You are babbling. Do you still think the novel divides, like Gaul, into three parts – the Idea, the Form and the Style? If so, you are taking your own first tremulous steps into fiction. You want some maxims for writing? Very well. Form isn’t an overcoat flung over the flesh of thought (that old comparison, old in Flaubert’s day); it’s the flesh of thought itself. You can no more imagine an Idea without a Form than a Form without an Idea. Everything in art depends on execution: the story of a louse can be as beautiful as the story of Alexander. You must write according to your feelings, be sure those feelings are true, and let everything else go hang. When a line is good, it ceases to belong to any school. A line of prose must be as immutable as a line of poetry. If you happen to write well, you are accused of lacking ideas.
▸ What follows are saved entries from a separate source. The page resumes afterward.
-- ==== Sys2Proof/Machine/State.lean ====
section
/-! DEFINITION. The state of the machine as plain data: cells and their nodes, memories and poison, accesses in flight,
crofts and their engines, domain instances and the Sheaf, launches and saved contexts, the package's registers, the host
port, the Fjargeton ports and the Almanac; the reasons a step can stop; the state after reset. -/

namespace Sys2Proof.Machine

/-- Values by number, kept in rising order of the number; `Store` of Machine/Ops.lean reads an unlisted number as a default
and lists no default. Register files, memory and other sparse arrays. -/
abbrev Store (α : Type) := List (Nat × α)
/-- Records by number: cells, nodes, crofts, instances. -/
abbrev Tab (α : Type) := List (Nat × α)

/-! ### Causes and traps (R345, R346) -/

/-- The causes of the 6-bit cause table (R346). -/
inductive Cause where
  | none | illegalOpcode | illegalEncoding | hintSequence | stallUndersized | windowOverflow | windowUnderflow | loopNest
  | fetchFault | misaligned | addressSpace | remoteOutsideDomain | pageNotPresent | pageProtection | amoAlias | divZero
  | fpInvalid | fpDivzero | fpOverflow | fpUnderflow | fpInexact | vectorNoContext | engineRole | engineDescriptor
  | slotNotOwned | tidInvalid | eventChoiceInvalid | eventNotParticipant | eventSecondOffer | eventLength
  | causalityCycle | instantOverrun | privileged | software | breakpoint | watchpoint | singleStep | doubleTrap
  | poisonConsumed | poisonFetch | enginePoison | correctedThreshold | tripleVoteDisagree | twinMismatch | cellSealed
  | staleNodeDelivery | spillAreaFault | patchRange | growLimit | drainRequest | forcedSave | translationWalkError
  | hostAbort | domainKill | linkPeerLost | linkAuthFail | linkRetryExhausted | compressOverflow | remoteTimeout
  | thermalDerate | wearDerate | wearDrain | wearRetire | sparePromoted
  deriving DecidableEq, Repr

/-- A trap as an instruction raises it: the cause, the 16 detail bits of TCAUSE [31:16], and TADDR. -/
structure Trap where
  cause : Cause
  detail : BitVec 16 := 0
  taddr : Addr := 0
  deriving DecidableEq, Repr

/-- A report, the record of R347. -/
structure Report where
  cause : Cause
  held : Bool := false
  twin : Bool := false
  pcell : Nat := 0xFFFF
  nid : Word := 0
  tcause : Word := 0
  tip : Word := 0
  taddr : Addr := 0
  group : Option Nat := .none
  deriving DecidableEq, Repr

/-! ### A node (R11 to R38) -/

/-- The node states of R12. -/
inductive NodeSt where
  | idle | ready | running | offering | waiting | paused | sleeping | trapped | retired | sealed
  deriving DecidableEq, Repr

/-- A register that last use can release: its value (0 while released) and its liveness (R22). -/
structure RegCell where
  val : Word := 0
  live : Bool := true
  deriving DecidableEq, Repr

/-- A vector register with its liveness. -/
structure VCell where
  val : Vec := 0
  live : Bool := true
  deriving DecidableEq, Repr

/-- A vector context: v0 to v15 and k1 to k7 (R24, log entry 67). -/
structure VCtx where
  v : Store VCell := []
  k : Store (BitVec 16) := []
  deriving DecidableEq, Repr

/-- A register as an instruction names it (R69). -/
inductive RegName where
  | g (n : GReg) | a (n : AReg) | p (n : PReg) | v (n : VReg) | k (n : KReg)
  deriving DecidableEq, Repr

/-- The storage a register name reaches: g1 to g15, a word of the node's region, a trap-bank word, and the other files
(R17, R18, R20). -/
inductive Loc where
  | g (n : Nat) | region (w : Nat) | bank (n : Nat) | a (n : Nat) | p (n : Nat) | v (n : Nat) | k (n : Nat)
  deriving DecidableEq, Repr

/-- A value on its way to a register. A vector write replaces the bits of `mask` alone, and so does a lane-mask write. -/
inductive RegVal where
  | word (w : Word) | addr (a : Addr) | bit (b : Bool) | vec (v mask : Vec) | lanes (k sel : BitVec 16)
  deriving DecidableEq, Repr

/-- One register write. -/
structure RegWrite where
  loc : Loc
  val : RegVal
  deriving DecidableEq, Repr

/-- A fixed-latency result that lands at a cycle (R27). -/
structure FixedWrite where
  land : Nat
  write : RegWrite
  deriving DecidableEq, Repr

/-- How the response of an access becomes register writes. -/
inductive OwedForm where
  /-- the value is known when the instruction issues: divisions, FSQRT, MOVS, TIDGET and the like -/
  | value (writes : List RegWrite)
  /-- a load of `size` bytes into a g register, sign-extended or not (R143) -/
  | load (loc : Loc) (size : Nat) (signed : Bool)
  /-- a doubleword into a register pair (R143, R148) -/
  | pair (lo hi : Loc)
  /-- a doubleword into an address register (R145) -/
  | areg (n : Nat)
  /-- a vector load of 64 or 32 bytes (R154) -/
  | vec (n : Nat) (half : Bool)
  /-- a gather of words or halves: part i is lane i (R155) -/
  | gather (n : Nat) (half : Bool)
  /-- DCAS: part 0 is the old first word, part 1 the old second word (R151) -/
  | two (l1 l2 : Loc)
  /-- AMOV2: part 1 is returned (R151) -/
  | second (loc : Loc)
  /-- a response that writes no register: an access whose result is g0 (R142) -/
  | discard
  deriving DecidableEq, Repr

/-- A part of a response: the bytes read, as a little-endian number, and the trap of a poisoned location (R141). -/
structure Part where
  n : Nat
  data : Nat
  poison : Option Trap := .none
  /-- the access wrote its location (a CAS that fails does not, R148) -/
  wrote : Bool := false
  deriving DecidableEq, Repr

/-- An interlocked result that the node is owed (R28). -/
structure Owed where
  tok : Nat
  dests : List Loc
  form : OwedForm
  need : Nat := 0
  got : List Part := []
  /-- exceptions set when the result arrives (R50) -/
  flags : BitVec 5 := 0
  /-- the result of FSQRT, VFP DIV or SQRT, VREDFADD, for which an access of NSTAT waits (R50) -/
  fp : Bool := false
  /-- a watchpoint of kind store that fires if the compare-and-swap writes (R37, R148) -/
  watch : Option Trap := .none
  /-- one of the three executions of a CRIT follower was outvoted: the vote, taken when the result arrives, counts it (R362) -/
  outvoted : Bool := false
  deriving DecidableEq, Repr

/-- A captured entry of a choice record (R164). -/
structure OfferEntry where
  ev : Nat
  role : Nat
  cbuf : Nat
  rbuf : Nat
  len : Nat
  deriving DecidableEq, Repr

/-- The hints of the run that the node has executed and whose follower comes next (R81, R82), and what an OFFER
that waits in its FENCE has captured (R168). -/
structure Hints where
  start : Option Word := .none
  stall : Nat := 0
  wide : Option (BitVec 19) := .none
  mod : Option (BitVec 3 × Bool) := .none
  crit : Bool := false
  offer : Option (List OfferEntry) := .none
  deriving DecidableEq, Repr

/-- A captured offer (R168). -/
structure Offer where
  recAddr : Nat
  persist : Bool
  entries : List OfferEntry
  d : GReg
  st : Nat
  deriving DecidableEq, Repr

/-- The EVWAIT a node waits in (R171). -/
structure Wait where
  ev : Nat
  d : GReg
  /-- the register that the EVWAIT releases when it completes (R22) -/
  rel : List Loc := []
  deriving DecidableEq, Repr

/-- What a node slot holds (R11 to R38, R306). -/
structure Node where
  stt : NodeSt := .idle
  gen : BitVec 16 := 0
  ordinal : Nat := 0
  prio : Nat := 0
  notv : Bool := false
  base : Nat := 0
  size : Nat := 48
  g : Store RegCell := []
  region : Store RegCell := []
  bank : Store RegCell := []
  a : Store Addr := []
  p : Store Bool := []
  dPend : Store Word := []
  dComm : Store Word := []
  dWritten : List Nat := []
  vec : Option VCtx := .none
  nctl : Word := 0
  flags : BitVec 5 := 0
  inTrap : Bool := false
  tcause : Word := 0
  tip : Word := 0
  taddr : Addr := 0
  tvec : Word := 0
  wstk : Word := 0
  wlim : Word := 0
  cur : Nat := 0
  res : Nat := 1
  spilled : Nat := 0
  loopc : Word := 0
  loops : Word := 0
  loope : Word := 0
  tloopc : Word := 0
  tloops : Word := 0
  tloope : Word := 0
  param : Word := 0
  bka : Store Word := []
  wpa : Store Word := []
  dbgc : Word := 0
  /-- high registers captured by a read of their low register (R31), by index -/
  high : Store (Option Word) := []
  pc : Word := 0
  hints : Hints := {}
  issueAt : Nat := 0
  fixed : List FixedWrite := []
  owed : List Owed := []
  tok : Nat := 0
  /-- traps to take at the next instruction boundaries, in the order of their arrival (R37, R141) -/
  pend : List Trap := []
  /-- the offset at which a breakpoint does not fire again, after RTT (R37) -/
  bkSkip : Option Word := .none
  /-- the node's reaction has begun and is suspended or resumed, not new (R223) -/
  begun : Bool := false
  /-- the events of the node's one offer of this instant (R167, R223) -/
  made : Option (List Nat) := .none
  /-- how that offer resolved: present on an event, or otherwise (R169, R229) -/
  settled : Option (Option Nat) := .none
  /-- the offer in which the node stands -/
  offer : Option Offer := .none
  wait : Option Wait := .none
  /-- the result of a resolved offer or wait, not yet delivered to g[d] (R168, R171), and the cycle before which the node
  does not resume (R234) -/
  resolved : Option Word := .none
  delay : Nat := 0
  pauseN : Nat := 0
  sleep : Nat := 0
  /-- GROWs executed by the node in this instance (R199) -/
  grows : Nat := 0
  /-- the trap for which a TRAPPED node is held -/
  heldFor : Option Trap := .none
  /-- INSTANT_OVERRUN to take on selection (R239) -/
  overrun : Bool := false
  deriving DecidableEq, Repr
All these maxims are by Flaubert, except for the one by Bouilhet.
15 That he didn’t believe Art had a social purpose.
No, he didn’t. This is wearying. ‘You provide desolation,’ wrote George Sand, ‘and I provide consolation.’ To which Flaubert replied, ‘I cannot change my eyes.’ The work of art is a pyramid which stands in the desert, uselessly: jackals piss at the base of it, and bourgeois clamber to the top of it; continue this comparison. Do you want art to be a healer? Send for the AMBULANCE GEORGE SAND. Do you want art to tell the truth? Send for the AMBULANCE FLAUBERT: though don’t be surprised, when it arrives, if it runs over your leg. Listen to Auden: ‘Poetry makes nothing happen.’ Do not imagine that Art is something which is designed to give gentle uplift and self-confidence. Art is not a brassière. At least, not in the English sense. But do not forget that brassière is the French for life-jacket.